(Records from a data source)
.....
/-- A command that ends with an error changes the response alone, and any other reports OK (rules R200, R205). -/
theorem fail_or_ok_of_exec {i : Instr} {s t : State} (h : exec i s = .next t) :
    (∃ e, t = s.fail e) ∨ ∃ rdata, t.response = some { status := .ok, rdata := rdata } := by
  obtain hfail | ⟨-, rfl⟩ | ⟨neg, -, rfl⟩ | ⟨-, rfl⟩ | ⟨r, -, -, rfl⟩ | ⟨r, v, -, -, -, rfl⟩ |
    ⟨r, idx, val, -, -, -, -, rfl⟩ | ⟨-, rfl⟩ := exec_cases s h
  · exact .inl hfail
  all_goals exact .inr ⟨_, rfl⟩

/-- A step with a command pending takes that command off the stream, and then raises an error or reports OK. -/
theorem fail_or_ok_of_step {s t : State} {x : Transaction} {rest : List Transaction} (hp : s.pending = x :: rest)
    (h : step s = .next t) :
    (∃ e, t = State.fail { s with pending := rest } e) ∨ ∃ rdata, t.response = some { status := .ok, rdata := rdata } := by
  rw [step_of_pending s hp] at h
  cases hd : decode x with
  | error e =>
    rw [hd] at h
    cases h
    exact .inl ⟨_, rfl⟩
  | ok i =>
    rw [hd] at h
    exact fail_or_ok_of_exec h

/-! ### The obligations -/

/-- Settles O42: a response other than OK is the work of an error, which changes nothing but the stream and the response. -/
theorem errorsChangeNoRegister : Obligations.ErrorsChangeNoRegister := by
  intro s t status rdata hpending h hresponse hstatus
  obtain ⟨x, rest, hp⟩ := List.exists_cons_of_ne_nil hpending
  obtain ⟨e, rfl⟩ | ⟨v, hok⟩ := fail_or_ok_of_step hp h
  · cases hresponse
    exact ⟨rfl, rfl, rfl, rfl⟩
  · rw [hok] at hresponse
    cases hresponse
    exact absurd rfl hstatus

/-- Settles O8: the check searches the indices 0 to 13 in ascending order for a nibble that is no digit. -/
theorem digitCheckFindsTheLowestBadNibble : Obligations.DigitCheckFindsTheLowestBadNibble := by
  intro v i
  rw [firstBadNibble, List.find?_range_eq_some]
  simp [isDigit, and_left_comm]

/-- Settles O46: each code is a closed term. -/
theorem statusCodesAreAsListed : Obligations.StatusCodesAreAsListed := ⟨rfl, rfl, rfl, rfl⟩

/-- Settles O52: an empty stream has no command to take. -/
theorem blockIdlesWithoutACommand : Obligations.BlockIdlesWithoutACommand := step_of_idle

end Sys2Proof.Machine

/-!
PROOFS. Reset and hazards (spec/70_reset_and_hazards.md): what power-on leaves in A and B, and that a block with every register written
never stops.
-/

namespace Sys2Proof.Machine

/-! ### Power-on -/

/-- Settles O1: POWER_ON_CDEFM says nothing of A, B or the stream. -/
theorem powerOnSetsAAndB : Obligations.PowerOnSetsAAndB := by
  intro cfg p
  cases p with
  | unwritten | values c d e f m => exact ⟨rfl, rfl, rfl, rfl, rfl⟩

theorem inv_powerOn (cfg : Config) (p : PowerOn) : (State.powerOn cfg p).Inv := by
  obtain ⟨ha, hb, -⟩ := powerOnSetsAAndB cfg p
  rw [State.Inv, ha, hb]
  exact ⟨validReg_zeroA, validReg_zeroB⟩

/-- Settles O3: the power-on patterns of A and B are digits, and `State.reset` is one of the power-on states. -/
theorem powerOnMeetsTheInvariant : Obligations.PowerOnMeetsTheInvariant := ⟨inv_powerOn _ _, inv_powerOn⟩

/-! ### Every step ends -/

section
variable {i : Instr} {s t : State}

/-- The mark of the register an RD names is the one thing that can stop a command. -/
theorem exec_ends (hs : ∀ r, i = .rd r → s.isUnwritten r = false) : ∃ t, exec i s = .next t := by
  by_cases hrd : ∃ r, i = .rd r
  · obtain ⟨r, rfl⟩ := hrd
    exact ⟨_, exec_rd s (hs r rfl)⟩
  · obtain ⟨t, -, ht, -⟩ := rdataIsZeroUnlessRead i s (not_exists.mp hrd)
    exact ⟨t, ht⟩

/-- A command leaves the parameters (rule R7) and the commands behind it alone. -/
theorem exec_keeps_cfg_pending (h : exec i s = .next t) : t.cfg = s.cfg ∧ t.pending = s.pending := by
  obtain ⟨e, rfl⟩ | ⟨-, rfl⟩ | ⟨neg, -, rfl⟩ | ⟨-, rfl⟩ | ⟨r, -, -, rfl⟩ | ⟨r, v, -, -, -, rfl⟩ |
    ⟨r, idx, val, -, -, -, -, rfl⟩ | ⟨-, rfl⟩ := exec_cases s h
  case inr.inl => exact ⟨canonicalize_cfg s, canonicalize_pending s⟩
  all_goals exact ⟨rfl, rfl⟩

theorem exec_keeps_allWritten (hs : s.AllWritten) (h : exec i s = .next t) : t.AllWritten :=
  fun r => (marksEndOnlyAtWholeWrites i s t r h).1 (hs r)

end

/-- Settles O41: the step idles, ends a word that spells no command with an error, or runs a command that no mark stops. -/
theorem everyStepEnds : Obligations.EveryStepEnds := by
  intro s hs
  cases hp : s.pending with
  | nil => exact ⟨s, step_of_idle s hp, hs, rfl, hp⟩
  | cons x rest =>
    rw [step_of_pending s hp]
    cases decode x with
    | error e => exact ⟨_, rfl, hs, rfl, rfl⟩
    | ok i =>
      obtain ⟨t, ht⟩ := exec_ends (i := i) (s := { s with pending := rest }) fun r _ => hs r
      obtain ⟨hcfg, hpending⟩ := exec_keeps_cfg_pending ht
      exact ⟨t, ht, exec_keeps_allWritten (s := { s with pending := rest }) hs ht, hcfg, hpending⟩

end Sys2Proof.Machine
.....
**EXERCISE DIRECTIONS**
Could you transcribe every entry exactly, without altering anything?

**FINISHED EXERCISE**
/-- A command that ends with an error changes the response alone, and any other reports OK (rules R200, R205). -/
theorem fail_or_ok_of_exec {i : Instr} {s t : State} (h : exec i s = .next t) :
    (∃ e, t = s.fail e) ∨ ∃ rdata, t.response = some { status := .ok, rdata := rdata } := by
  obtain hfail | ⟨-, rfl⟩ | ⟨neg, -, rfl⟩ | ⟨-, rfl⟩ | ⟨r, -, -, rfl⟩ | ⟨r, v, -, -, -, rfl⟩ |
    ⟨r, idx, val, -, -, -, -, rfl⟩ | ⟨-, rfl⟩ := exec_cases s h
  · exact .inl hfail
  all_goals exact .inr ⟨_, rfl⟩

/-- A step with a command pending takes that command off the stream, and then raises an error or reports OK. -/
theorem fail_or_ok_of_step {s t : State} {x : Transaction} {rest : List Transaction} (hp : s.pending = x :: rest)
    (h : step s = .next t) :
    (∃ e, t = State.fail { s with pending := rest } e) ∨ ∃ rdata, t.response = some { status := .ok, rdata := rdata } := by
  rw [step_of_pending s hp] at h
  cases hd : decode x with
  | error e =>
    rw [hd] at h
    cases h
    exact .inl ⟨_, rfl⟩
  | ok i =>
    rw [hd] at h
    exact fail_or_ok_of_exec h

/-! ### The obligations -/

/-- Settles O42: a response other than OK is the work of an error, which changes nothing but the stream and the response. -/
theorem errorsChangeNoRegister : Obligations.ErrorsChangeNoRegister := by
  intro s t status rdata hpending h hresponse hstatus
  obtain ⟨x, rest, hp⟩ := List.exists_cons_of_ne_nil hpending
  obtain ⟨e, rfl⟩ | ⟨v, hok⟩ := fail_or_ok_of_step hp h
  · cases hresponse
    exact ⟨rfl, rfl, rfl, rfl⟩
  · rw [hok] at hresponse
    cases hresponse
    exact absurd rfl hstatus

/-- Settles O8: the check searches the indices 0 to 13 in ascending order for a nibble that is no digit. -/
theorem digitCheckFindsTheLowestBadNibble : Obligations.DigitCheckFindsTheLowestBadNibble := by
  intro v i
  rw [firstBadNibble, List.find?_range_eq_some]
  simp [isDigit, and_left_comm]

/-- Settles O46: each code is a closed term. -/
theorem statusCodesAreAsListed : Obligations.StatusCodesAreAsListed := ⟨rfl, rfl, rfl, rfl⟩

/-- Settles O52: an empty stream has no command to take. -/
theorem blockIdlesWithoutACommand : Obligations.BlockIdlesWithoutACommand := step_of_idle

end Sys2Proof.Machine

/-!
PROOFS. Reset and hazards (spec/70_reset_and_hazards.md): what power-on leaves in A and B, and that a block with every register written
never stops.
-/

namespace Sys2Proof.Machine

/-! ### Power-on -/

/-- Settles O1: POWER_ON_CDEFM says nothing of A, B or the stream. -/
theorem powerOnSetsAAndB : Obligations.PowerOnSetsAAndB := by
  intro cfg p
  cases p with
  | unwritten | values c d e f m => exact ⟨rfl, rfl, rfl, rfl, rfl⟩

theorem inv_powerOn (cfg : Config) (p : PowerOn) : (State.powerOn cfg p).Inv := by
  obtain ⟨ha, hb, -⟩ := powerOnSetsAAndB cfg p
  rw [State.Inv, ha, hb]
  exact ⟨validReg_zeroA, validReg_zeroB⟩

/-- Settles O3: the power-on patterns of A and B are digits, and `State.reset` is one of the power-on states. -/
theorem powerOnMeetsTheInvariant : Obligations.PowerOnMeetsTheInvariant := ⟨inv_powerOn _ _, inv_powerOn⟩

/-! ### Every step ends -/

section
variable {i : Instr} {s t : State}

/-- The mark of the register an RD names is the one thing that can stop a command. -/
theorem exec_ends (hs : ∀ r, i = .rd r → s.isUnwritten r = false) : ∃ t, exec i s = .next t := by
  by_cases hrd : ∃ r, i = .rd r
  · obtain ⟨r, rfl⟩ := hrd
    exact ⟨_, exec_rd s (hs r rfl)⟩
  · obtain ⟨t, -, ht, -⟩ := rdataIsZeroUnlessRead i s (not_exists.mp hrd)
    exact ⟨t, ht⟩

/-- A command leaves the parameters (rule R7) and the commands behind it alone. -/
theorem exec_keeps_cfg_pending (h : exec i s = .next t) : t.cfg = s.cfg ∧ t.pending = s.pending := by
  obtain ⟨e, rfl⟩ | ⟨-, rfl⟩ | ⟨neg, -, rfl⟩ | ⟨-, rfl⟩ | ⟨r, -, -, rfl⟩ | ⟨r, v, -, -, -, rfl⟩ |
    ⟨r, idx, val, -, -, -, -, rfl⟩ | ⟨-, rfl⟩ := exec_cases s h
  case inr.inl => exact ⟨canonicalize_cfg s, canonicalize_pending s⟩
  all_goals exact ⟨rfl, rfl⟩

theorem exec_keeps_allWritten (hs : s.AllWritten) (h : exec i s = .next t) : t.AllWritten :=
  fun r => (marksEndOnlyAtWholeWrites i s t r h).1 (hs r)

end

/-- Settles O41: the step idles, ends a word that spells no command with an error, or runs a command that no mark stops. -/
theorem everyStepEnds : Obligations.EveryStepEnds := by
  intro s hs
  cases hp : s.pending with
  | nil => exact ⟨s, step_of_idle s hp, hs, rfl, hp⟩
  | cons x rest =>
    rw [step_of_pending s hp]
    cases decode x with
    | error e => exact ⟨_, rfl, hs, rfl, rfl⟩
    | ok i =>
      obtain ⟨t, ht⟩ := exec_ends (i := i) (s := { s with pending := rest }) fun r _ => hs r
      obtain ⟨hcfg, hpending⟩ := exec_keeps_cfg_pending ht
      exact ⟨t, ht, exec_keeps_allWritten (s := { s with pending := rest }) hs ht, hcfg, hpending⟩

end Sys2Proof.Machine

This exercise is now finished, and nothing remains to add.